2013 marks the 100th anniversary of the first flight in Alaska. In 1913, a group of merchants in Fairbanks shipped a plane up by steamboat. Two barnstormers* flew the biplane 200 feet above Weeks Field in Fairbanks, going a mere 45 miles per hour. The flight was considered a spectacle, and they sold tickets to the show. 100 years later, Alaska has the highest number of pilots per capita than any other state with 8,550 pilots or 1 in 78 residents.
Prior to the airplane, dog mushing (the official state sport of Alaska) was a major means of transportation. The famous 1,150 mile Iditarod race from Anchorage to Nome commemorates the 1925 serum run, in which mushers delivered medicine to diphtheria-stricken Nome when all other forms of transportation failed. Today, a number of small towns and villages rely on scheduled or charted bush flying services for cargo, passengers, and mail. Many communities have small air taxi services, which help meet the demand for customized transport to remote areas.

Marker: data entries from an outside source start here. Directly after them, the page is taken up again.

/-! ### The mark line -/

/-- R6, R7, R8, R12, R13, R14: at an emitting station whose timer has reached 2^20 and that sees the line released, the drive
begins, and its leading edge is a mark edge, which measures the interval it ends, of exactly 2^20 ticks: what becomes of the
history, the lock state and K. That a command taken late ends a longer interval, which empties the history, is the model's
choice (log 3). Outside a run nothing but TAU changes. A station that is listen-only, strapped 7 or sees a stuck line emits
nothing. A drive that has run out is released, and nothing else changes. -/
def Obligations.MarkPulseIsDrivenAndReleased : Prop :=
  ∀ s : State, s.active = true →
    (s.emitsMarks = true ↔ s.options.listenOnly = false ∧ s.sul.strap ≠ 7 ∧ s.tau.markStuck = false) ∧
    (s.emitsMarks = false → exec .emissionTimerExpiry s = .next s) ∧
    (s.emitsMarks = true → 2 ^ 20 ≤ s.tau.emissionTimer → s.tau.markLine = false →
      let m := s.tau.emissionTimer
      let h := if s.tau.history.length < 4 then s.tau.history ++ [m] else s.tau.history.tail ++ [m]
      let a := (h.sum + 2) / 4
      ∃ t : State, exec .emissionTimerExpiry s = .next t ∧
        t.tau.markDrive = some (if s.tau.startPending then 32 else 8) ∧ t.tau.startPending = false ∧
        t.tau.markLine = true ∧ t.tau.emissionTimer = 0 ∧ t.tau.synthesisCount = 0 ∧ t.tau.pulseWidth = 0 ∧
        t.tau.interval = .measured ∧ (t.tau.candidate = true ↔ s.run.state = .waitStart) ∧
        (s.tau.interval ≠ .measured →
          t.tau.history = s.tau.history ∧ t.tau.locked = s.tau.locked ∧ t.tau.rateFactor = s.tau.rateFactor) ∧
        (s.tau.interval = .measured → m = 2 ^ 20 →
          t.tau.history = h ∧ (t.tau.locked = true ↔ h.length = 4) ∧
            t.tau.rateFactor = if h.length = 4 then (2 ^ 36 + a / 2) / a else 65536) ∧
        (s.tau.interval = .measured → m ≠ 2 ^ 20 →
          t.tau.history = [] ∧ t.tau.locked = false ∧ t.tau.rateFactor = 65536) ∧
        t.still = { s.still with tau := { t.tau with runTime := none } } ∧
        (s.tau.runTime = none → t = { s with tau := t.tau })) ∧
    (s.tau.markDrive = some 0 →
      exec .markPulseEnd s = .next { s with tau := { s.tau with markDrive := none } })

/-- R7, R8, R12, R13, R14: a leading edge of another station: a mark edge that restarts the counts, that an emitting station
with a start pending stretches for 32 ticks, and that measures the interval it ends: what becomes of the history, the lock
state and K. Outside a run nothing but TAU changes. -/
def Obligations.LeadingEdgeIsAMarkEdge : Prop :=
  ∀ s : State, s.active = true → s.tau.markLine = false →
    let m := s.tau.emissionTimer
    let h := if s.tau.history.length < 4 then s.tau.history ++ [m] else s.tau.history.tail ++ [m]
    let a := (h.sum + 2) / 4
    ∃ t : State, exec .leadingEdge s = .next t ∧
      t.tau.markDrive = (if s.emitsMarks && s.tau.startPending then some 32 else s.tau.markDrive) ∧
      (t.tau.startPending = true ↔ s.tau.startPending = true ∧ s.emitsMarks = false) ∧
      (t.tau.markLine = true ∧ t.tau.emissionTimer = 0 ∧ t.tau.synthesisCount = 0 ∧ t.tau.pulseWidth = 0 ∧
        t.tau.interval = .measured ∧ (t.tau.candidate = true ↔ s.run.state = .waitStart)) ∧
      (s.tau.interval ≠ .measured →
        t.tau.history = s.tau.history ∧ t.tau.locked = s.tau.locked ∧ t.tau.rateFactor = s.tau.rateFactor) ∧
      (s.tau.interval = .measured → 1006633 ≤ m ∧ m ≤ 1048576 →
        t.tau.history = h ∧ (t.tau.locked = true ↔ h.length = 4) ∧
          t.tau.rateFactor = if h.length = 4 then (2 ^ 36 + a / 2) / a else 65536) ∧
      (s.tau.interval = .measured → ¬(1006633 ≤ m ∧ m ≤ 1048576) →
        t.tau.history = [] ∧ t.tau.locked = false ∧ t.tau.rateFactor = 65536) ∧
      t.still = { s.still with tau := { t.tau with runTime := none } } ∧
      (s.tau.runTime = none → t = { s with tau := t.tau })

/-- R17, R18, R54, with R8, R6 and R11: the mark-edge step of a run. A mark edge that passes no due instant: Nm rises, the
offset restarts, and the open segment keeps the largest correction. Whatever it passes: the instants of the jump are sampled,
the correction goes to the segment open after them, and the edge that brings Nm to 2^28 - 1 then closes that segment with
TIME_LIMIT and ends the run. Another station's leading edge, an own emission and a synthesized mark each take that step; that
TAU measures the interval before it, and unlocks after it at a synthesized mark, is the model's (log 37), and so is the offset
0 a second mark edge of the same tick finds (log 51). -/
def Obligations.MarkEdgeAdvancesStackTime : Prop :=
  (∀ (s : State) (r : RunTime) (i : Nat), s.active = true → s.tau.markLine = false → s.tau.runTime = some r →
    s.openIndex? = some i → r.marks + 1 < 2 ^ 28 - 1 → (r.marks + 1) * 2 ^ 20 < r.nextSample * s.divider →
    ∃ t : State, exec .leadingEdge s = .next t ∧
      t.tau.runTime = some { r with marks := r.marks + 1, ticks := 0, base := 0, previousOffset := 0 } ∧
      t.stackTime? = some ((r.marks + 1) * 2 ^ 20) ∧
      t.run.table = s.run.table.map (fun g =>
        if g.index = i then { g with maxCorrection := max g.maxCorrection (2 ^ 20 - r.previousOffset) } else g) ∧
      t = { s with tau := t.tau, run := { s.run with table := t.run.table } }) ∧
  (∀ (s : State) (r : RunTime), s.tau.runTime = some r →
    let jumped : State := { s with tau := { s.tau with
      runTime := some { r with marks := r.marks + 1, ticks := 0, base := 0, previousOffset := 0 } } }
    let j := jumped.takeAllDue
    let corrected (g : SegmentRecord) : SegmentRecord :=
      if j.openIndex? = some g.index then { g with maxCorrection := max g.maxCorrection (2 ^ 20 - r.previousOffset) }
      else g
    s.markEdgeStep.still = s.still ∧
    (r.marks + 1 ≠ 2 ^ 28 - 1 ∨ j.run.state.hasSegment = false →
      s.markEdgeStep = { j with run := { j.run with table := j.run.table.map corrected } }) ∧
    (r.marks + 1 = 2 ^ 28 - 1 → ∀ g : SegmentRecord, j.openRecord? = some g →
      let t := s.markEdgeStep
      t.run.state = .idle ∧ t.tau.runTime = none ∧ t.cst.openEntry = none ∧ t.tsq.running = false ∧ t.tsq.drives = 0 ∧
        t.run.table.map SegmentRecord.index = j.run.table.map SegmentRecord.index ∧
        t.run.table.map SegmentRecord.maxCorrection = (j.run.table.map corrected).map SegmentRecord.maxCorrection ∧
        (∀ x ∈ t.run.table, x.index = g.index → x.state = .closed ∧ x.closeReason = some .timeLimit))) ∧
  (∀ s : State, s.active = true →
    let edge (k : Tau) : Tau := { s.tau with
      markLine := true, pulseWidth := 0, candidate := s.run.state == .waitStart, emissionTimer := 0, synthesisCount := 0
      interval := .measured, history := k.history, locked := k.locked, rateFactor := k.rateFactor }
    (s.tau.markLine = false → ∃ k : Tau, k = edge k ∧
      let t := State.markEdgeStep { s with tau := k }
      exec .leadingEdge s = .next { t with tau := { t.tau with
        markDrive := if s.emitsMarks && s.tau.startPending then some 32 else t.tau.markDrive
        startPending := t.tau.startPending && !s.emitsMarks } } ∧
      t.tau.locked = k.locked ∧ t.tau.history = k.history ∧ t.tau.rateFactor = k.rateFactor) ∧
    (s.tau.markLine = false → s.emitsMarks = true → 2 ^ 20 ≤ s.tau.emissionTimer → ∃ k : Tau,
      k = { edge k with markDrive := some (if s.tau.startPending then 32 else 8), startPending := false } ∧
      let t := State.markEdgeStep { s with tau := k }
      exec .emissionTimerExpiry s = .next t ∧
      t.tau.locked = k.locked ∧ t.tau.history = k.history ∧ t.tau.rateFactor = k.rateFactor) ∧
    (s.synthesisDue = true →
      let t := State.markEdgeStep
        { s with tau := { s.tau with emissionTimer := 0, synthesisCount := 0, interval := .discarded } }
      exec .synthesizedMark s =
        .next { t with tau := { t.tau with history := [], locked := false, rateFactor := 65536 } }))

In Denali National Park, the first airplane landed in 1924 by aviator Carl Ben Eielson along the bluffs of Copper Mountain**. Between 1925 and 1927, the Alaska Road Commission built two airfields in the area: a 1500-foot strip near Lake Minchumina, built as an emergency landing area, followed by the 600-foot-long Kantishna Aviation Field, “on the left limit of Moose Creek between the creek and Wonder Lake,” which was used by area miners along with an “occasional tourist”. Nearly thirty years after the introduction of aviation in the park, Camp Denali founders Ginny Wood, Celia Hunter, and Woody Wood took a flight to Wonder Lake that would change their lives.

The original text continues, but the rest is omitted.